[[ Data for processing, beginning ]]

-- ==== Sys2Proof/Machine/Tick.lean ====
section
/-! DEFINITION. Machine/Tick.lean: one aclk: STK.TIME (R40), open slots (R41, R42), halts (R366), idle causes (R187), the health
accumulators (R334), the loading of rows (R178), and the agents that look at their lists in every aclk (log entry 39), and the end of the
aclk (R267, R293, R318, R373). -/

namespace Sys2Proof.Machine

/-- A remote read or a semaphore round trip of a segment waits for a credit: a Chart request for a REQ credit or a tag (R242), a request to
the companion for room, a tracker or a tag (R286), a packet behind 512 unacknowledged frames (R267). -/
def creditHeld (s : State) (c : CoreIx) (p : Piece) : Bool :=
  if p.space = 2 then
    s.get FRL.STATUS.STATE == 2 && s.ferrule.reqs.any (fun r => !r.out && !r.lost && (match r.kind with
      | .rdNc d k => d == c.val && k == p.tag
      | .fill => (lineAt s r.addr).any (fun l => l.held.any (fun h => !h.write && h.core == c.val && h.tag == p.tag))
      | _ => false))
  else if !p.sent then s.get (CHT.CREDITS_n.REQ_FREE (partOf c)) == 0 || (s.coreTag c.val).isNone
  else allLinks.any (fun l => !isFrl l && s.get (linkState l) == 2 && decide (512 ≤ (s.link l).buf.length)
    && (s.link l).waiting.any (fun x => x.2.isNone && x.1.tag.toNat == p.tag))

/-- A remote read or a semaphore round trip of a segment whose answer has not come, and which waits for no credit (R171). -/
def onWay (s : State) (c : CoreIx) (p : Piece) : Bool := p.data.isNone && !(creditHeld s c p)

/-- A packet of the collective on a core waits at a port that is UP for the acknowledgement of 512 frames (R267). -/
def collAtPort (s : State) (c : CoreIx) : Bool :=
  match s.collOf c.val with
  | none => false
  | some r => allLinks.any (fun l => !isFrl l && s.get (linkState l) == 2 && decide (512 ≤ (s.link l).buf.length)
      && (s.link l).waiting.any (fun x => x.2.isNone && x.1.opcode == 0x15 && bits x.1.addr.toNat 31 0 == r.id))

/-- A collective waits for a WRITE credit (R242), or at a port (R267). -/
def collHeld (s : State) (c : CoreIx) : Bool :=
  collAtPort s c ||
  s.get (CHT.CREDITS_n.WRITE_FREE (partOf c)) == 0
  && s.chart.runs.any (fun r => r.core == c.val && (r.ready 0 || r.ready 1))

/-- The row engine, the update unit or the mover is past the time of its operation, which only a hold for data in T1 to T3 lets it be
(R120, R142; log entry 155). -/
def unitLate (s : State) (c : CoreIx) (g : Seg) : Bool :=
  let now := s.slot (partOf c)
  let k := s.core c
  let local_ := fun (w : Nat) => !(g.remote.any (fun p => p.work == w && p.data.isNone))
  !g.queueHold && (k.rowEng.any (fun o => decide (o.due ≤ now) && local_ o.work)
    || k.upd.any (fun u => u.started && decide (u.due ≤ now) && local_ u.work)
    || k.mover.any (fun m => m.started && decide (m.due ≤ now) && local_ m.work))

/-- The unit of a command can accept it (R147). -/
def unitTakes (s : State) (c : CoreIx) (b : List Byte) : Bool :=
  let k := s.core c
  let op := cmdOpcode b
  if op = 0x10 then (mmTaker s c b).isSome
  else if op = 0x12 then k.rowEng.isNone
  else if op = 0x13 then k.upd.isNone
  else if op = 0x15 ∨ op = 0x20 then moverFree s c
  else if op = 0x22 then k.coll.isNone
  else true

/-- The sequencer of a segment waits (R172): for its first issue, for TAIL, for a pool or the queue, or because what is fetched
cannot issue in this slot (R147). -/
def seqWaits (s : State) (c : CoreIx) (g : Seg) : Bool :=
  if decide (s.slot (partOf c) < g.issueSlot) then g.nextId == 0
  else g.waitTail || g.queueHold || (match g.fetched with
    | some (_, b) => (issueReady s c).isNone || !(unitTakes s c b)
    | none => false)

/-- The commands that the next command of a segment, or its LIFT, waits for (R147, R158). -/
def waitsFor (s : State) (c : CoreIx) (g : Seg) : List Work :=
  match g.lift with
  | some _ => g.work
  | none =>
    match g.fetched with
    | some (_, b) =>
      if s.slot (partOf c) < g.issueSlot then []
      else (heldWork g (s.slot (partOf c))).filter (fun w => cmdFence b || (w.token != 0 && bit (cmdWait b) w.token))
    | none => []

/-- A command that waits on a peer, and not on a credit: a semaphore command, a collective, or a read of companion memory (R187). -/
def onPeer (s : State) (c : CoreIx) (g : Seg) (w : Work) : Bool :=
  ((w.opcode == 0x30 || w.opcode == 0x32) && !(g.remote.any (fun p => p.work == w.id && p.data.isNone && creditHeld s c p)))
  || (w.opcode == 0x22 && !(collHeld s c))
  || g.remote.any (fun p => p.work == w.id && p.space == 2 && onWay s c p)

/-- The idle cause of a core in an open slot, for an engine that is not BUSY (R187, R366). -/
def idleCause (s : State) (c : CoreIx) : Nat :=
  let n := partOf c
  let co := s.core c
  if s.on (DBG.CORE_c.HALTED c) then 7
  else match co.seg with
    | none => if co.row.isSome && co.leftStash && co.ctx.isNone && !(s.part n).window then 4 else 7
    | some g =>
      if co.ctx.isSome then 7 else
      let fill := match g.lift with
        | some l => decide (s.slot n < l.tierTo)
        | none => false
      if g.poolHold || fill || unitLate s c g || g.remote.any (fun p => p.space == 1 && onWay s c p) then 1
      else if !g.heldBy.isEmpty || g.waitTail || (waitsFor s c g).any (onPeer s c g) then 2
      else if g.queueHold || collHeld s c || g.remote.any (fun p => p.data.isNone && creditHeld s c p) then 3
      else if !g.hard && decide (g.rowTo.getD (rowEnd s n g.row) ≤ s.time) then 5
      else 6

/-- One aclk of a core's idle counters (R43, R187). -/
def State.countIdle (s : State) (c : CoreIx) (isOpen : Bool) : State :=
  let cause := idleCause s c
  (List.range 8).foldl (fun t e =>
    if !isOpen then t.bump (IDL.COUNT_i_k.ACLK c e 0) 1
    else if t.on (ENG.STATE_i.BUSY c e) then t
    else t.bump (IDL.COUNT_i_k.ACLK c e cause) 1) s

/-- An open slot of the engines of a core, behind the drains of all (`State.drainAll`). -/
def State.engSlots (s : State) (c : CoreIx) : State :=
  if (s.core c).engs.toList.all (fun g => g.run.isNone) then s else upTo 8 (fun e t => t.engSlot c (toEng e)) s

/-- SEQ.STATE shows whether the sequencer issues or waits (R172). -/
def State.showWait (s : State) (c : CoreIx) : State :=
  match s.seg c with
  | none => s
  | some g =>
    let v := s.get (SEQ.STATE.STATE c)
    let w := if seqWaits s c g then 2 else 1
    if (v = 1 ∨ v = 2) ∧ v ≠ w then s.seqState c w else s

/-- The drains of every partition whose slot is open (R42, R202). -/
def State.drainAll (s : State) : State :=
  forCores allCores (fun c t => if t.runs (partOf c) && t.slotIsOpen (partOf c) then t.drainSlots c else t) s

/-- Some core of a partition is asked to halt (R366). -/
def State.anyHalt (s : State) (n : PartIx) : Bool := (coresOf n).any (fun c => s.on (DBG.CORE_c.HALT_REQ c))

/-- The boundary and the rows of a partition with a halted core move by one aclk (R366). -/
def State.shiftHalt (s : State) (n : PartIx) : State :=
  let t := forCores (coresOf n) (fun c u => u.modSeg c (fun g => { g with rowTo := g.rowTo.map (· + 1) }))
    (s.modPart n (fun p => { p with shift := p.shift + 1 }))
  if t.on (STK.CTRL_n.RUNNING n) then t.bump (STK.NEXT_n.ACLK n) 1 else t

/-- One aclk of a partition. -/
def State.tickPart (s : State) (n : PartIx) : State :=
  let isOpen := s.slotIsOpen n
  let run := s.runs n
  let counts := decide ((s.part n).idleFrom ≤ s.time)
  let s1 := s.loadStep n
  let s2 := if run then forCores (coresOf n) (fun c t => 
    let u := (((if isOpen then t.engSlots c else t).semLook c).semTryGrant c).showWait c
    if counts then u.countIdle c isOpen else u) s1 else s1
  let s3 := s2.modHealth n (fun h => { h with th := h.th + b2n (!isOpen), ac := h.ac + b2n run })
  let s4 := if run && isOpen then { s3 with slots := s3.slots.set n (s3.slot n + 1) } else s3
  if s4.anyHalt n then s4.shiftHalt n else s4

/-- The end of an aclk: its records go to the ring in order (R318), frames that are due leave (R267), identity words go out (R269), its events are past (R8, R9,
R177), the gates that it has changed act from the next one on (R29), and a free value says which transfers of memory meet an error in
the next one (R206, log entry 166). -/
def State.endAclk (s : State) : State :=
  let t := allLinks.foldl (fun u l => (u.frameDue l).identDue l) s.writeRecs
  { t with
    time := t.time + 1, noted := [], before := [], acts := [], fallen := [], lkNow := []
    free := t.free + 1, lineErrs := Config.lineErrs t.free
    power := { t.power with gates := allParts.map (fun (n : PartIx) => t.get (PWR.P_STATE_n.GATE n)) } }

/-- What goes on beside the units: a power-off notice that waited for a flush of the device cache (R373), the tracing being taken (R329), the
partition resets (R326), and a chip reset (R332). -/
def State.resetsOn (s : State) : State :=
  let t := if s.flushOver s.mgt.notice then s.quiesce else s
  (forParts allParts (fun n u => u.resetStep n) t.traceStep).chipStepOn

/-- One aclk of the module. While its logic does not run nothing counts (R23, R27) but the internal reset of R22. -/
def State.tick (s : State) : State :=
  if s.live then
    let t := ((forParts allParts (fun n u => u.tickPart n) s.landFlips.drainAll).wakeWaiters).checkDrains
    t.endAclk.resetsOn
  else if s.power.phase = .up 7 then s.modPower (fun p => { p with hold := p.hold - 1 })
  else s

end Sys2Proof.Machine
end

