/-- R155, R254 to R256: COLLECTIVE, COLL_DATA, COLL_CTL_ABORT, COLL_CTL_DONE and COLL_CTL_FINAL. That a COLL_CTL of a collective without a
run is answered NOT_YET (log entry 79) and that MEMBERS, CHUNK and BUFFER out of their ranges run as they read (159) are the model's
readings. -/
def Obligations.Collectives : Prop :=
  (∀ (s : State) (c : CoreIx) (g : Seg) (b d tab : List Byte) (rank n : Nat), s.seg c = some g →
    (ready s c 0x22 = some (g, b) →
      ((s.core c).coll.isSome = true → exec (.collective c) s = .next s)
      ∧ (plainOk b 0x10 = false → (s.core c).coll = none → exec (.collective c) s = .next (s.descFault c 0 1))
      ∧ (plainOk b 0x10 = true → (s.core c).coll = none → translated s c g.ctx [(fieldAt b 8 8, 64, false)] →
        localSound s c g.ctx [(fieldAt b 8 8, 64)] → d = (objRead s c g.ctx (fieldAt b 8 8) 64).1 →
        rank = bits (fieldAt d 8 4) 11 0 → n = bits (fieldAt d 8 4) 24 12 → zeroBits (fieldAt d 0 4) 31 2 = true →
        zeroBits (fieldAt d 8 4) 31 25 = true → zeroBytes d 0x24 0x40 = true →
        (bits (fieldAt d 0 4) 1 0 = 0 ∨ bits (fieldAt d 0 4) 1 0 = 3 ∨ fieldAt d 4 4 = 0 ∨ n ≤ rank →
          exec (.collective c) s = .next (s.descFault c (fieldAt b 8 8) 7))
        ∧ (bits (fieldAt d 0 4) 1 0 = 1 ∨ bits (fieldAt d 0 4) 1 0 = 2 → fieldAt d 4 4 ≠ 0 → rank < n →
          translated s c g.ctx [(fieldAt d 0x10 8, 2 * n, false)] →
          localSound s c g.ctx [(fieldAt d 0x10 8, 2 * n)] → tab = (objRead s c g.ctx (fieldAt d 0x10 8) (2 * n)).1 →
          (bits (fieldAt tab (2 * (rank % n)) 2) 11 0 ≠ s.selfModule → exec (.collective c) s = .next (s.descFault c (fieldAt b 8 8) 7))
          ∧ (bits (fieldAt tab (2 * (rank % n)) 2) 11 0 = s.selfModule → translated s c g.ctx [(fieldAt d 0x18 8, n * fieldAt d 0x20 4, true)] →
            (bufferFar s c g.ctx (fieldAt d 0x18 8) (n * fieldAt d 0x20 4) = true →
              exec (.collective c) s = .next (s.descFault c (fieldAt d 0x18 8) 7))
            ∧ (bufferFar s c g.ctx (fieldAt d 0x18 8) (n * fieldAt d 0x20 4) = false →
              exec (.collective c) s = .next (s.collStart c g b d (bits (fieldAt tab (2 * ((rank + 1) % n)) 2) 11 0)
                (bits (fieldAt tab (2 * ((rank + n - 1) % n)) 2) 11 0))))))))
  ∧ (∀ (s0 s : State) (p : Packet) (id att : Nat), s = s0.unbox p → s.chartOpen = true →
    (∀ r : CollRun, arrivesHere s0 p 0x15 → unseen s p → s.collId (bits p.addr.toNat 31 0) = some r → att = bits p.addr.toNat 47 32 →
      (att = r.attempt → exec (.collData p) s0 = .next (s.takePiece r p))
      ∧ (∀ x, att ≠ r.attempt → newer att r.attempt = true → (s.collRestart r att).collId (bits p.addr.toNat 31 0) = some x →
        exec (.collData p) s0 = .next ((s.collRestart r att).takePiece x p))
      ∧ (att ≠ r.attempt → newer att r.attempt = false → exec (.collData p) s0 = .next (s.refuse p 8 0 0 0)))
    ∧ (arrivesHere s0 p 0x3E → id = bits p.addr.toNat 31 0 → att = bits p.aux.toNat 31 16 →
      (bits p.aux.toNat 1 0 = 0 → s.collId id = none → s.collRec id = none → exec (.collCtlAbort p) s0
        = .next ((s.putRec { id := id, attempt := att }).dirAck p 0 0))
      ∧ (∀ r, bits p.aux.toNat 1 0 = 0 → s.collId id = some r → newer att r.attempt = false →
        exec (.collCtlAbort p) s0 = .next (s.dirAck p 0 0))
      ∧ (bits p.aux.toNat 1 0 = 1 → s.collId id = none → exec (.collCtlDone p) s0 = .next (s.dirAck p 10 10))
      ∧ (∀ r, bits p.aux.toNat 1 0 = 1 → s.collId id = some r → att = r.attempt → r.rank = 0 → r.passed = true →
        exec (.collCtlDone p) s0 = .next ((s.dirAck p 0 0).collFinal id att p.part.val (some r.next)))
      ∧ (∀ k, bits p.aux.toNat 1 0 = 2 → s.collRec id = some k → k.fin = false →
        exec (.collCtlFinal p) s0 = .next ((s.dirAck p 0 0).collFinal id att p.part.val k.next))
      ∧ (∀ k, bits p.aux.toNat 1 0 = 2 → s.collRec id = some k → k.fin = true → exec (.collCtlFinal p) s0 = .next (s.dirAck p 0 0))
      ∧ (bits p.aux.toNat 1 0 = 2 → s.collRec id = none →
        exec (.collCtlFinal p) s0 = .next ((s.dirAck p 0 0).collFinal id att p.part.val none))
      ∧ (∀ r, bits p.aux.toNat 1 0 = 1 → s.collId id = some r → att = r.attempt → r.rank ≠ 0 → exec (.collCtlDone p) s0
        = .next (((s.modColl r.core (fun x => { x with done_ := true })).dirAck p 0 0).collDone r.core))
      ∧ (∀ r, bits p.aux.toNat 1 0 = 0 → s.collId id = some r → newer att r.attempt = true → r.fin = false →
        ∀ t : State, t = s.collRestart r att →
        (∀ d, onward p (some r.next) (some r.prev) = some d → exec (.collCtlAbort p) s0 = .next ((t.collCtl p.part.val 0 id att d).dirAck p 0 0))
        ∧ (onward p (some r.next) (some r.prev) = none → exec (.collCtlAbort p) s0 = .next (t.dirAck p 0 0)))))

[[ Data for processing, end ]]

What is being asked: Among the records above, repeat exactly the line with "else if !g.hard", the line with "open slot of", and every line in between, and only those.

Task response:
      else if !g.hard && decide (g.rowTo.getD (rowEnd s n g.row) ≤ s.time) then 5
      else 6

/-- One aclk of a core's idle counters (R43, R187). -/
def State.countIdle (s : State) (c : CoreIx) (isOpen : Bool) : State :=
  let cause := idleCause s c
  (List.range 8).foldl (fun t e =>
    if !isOpen then t.bump (IDL.COUNT_i_k.ACLK c e 0) 1
    else if t.on (ENG.STATE_i.BUSY c e) then t
    else t.bump (IDL.COUNT_i_k.ACLK c e cause) 1) s

/-- An open slot of the engines of a core, behind the drains of all (`State.drainAll`). -/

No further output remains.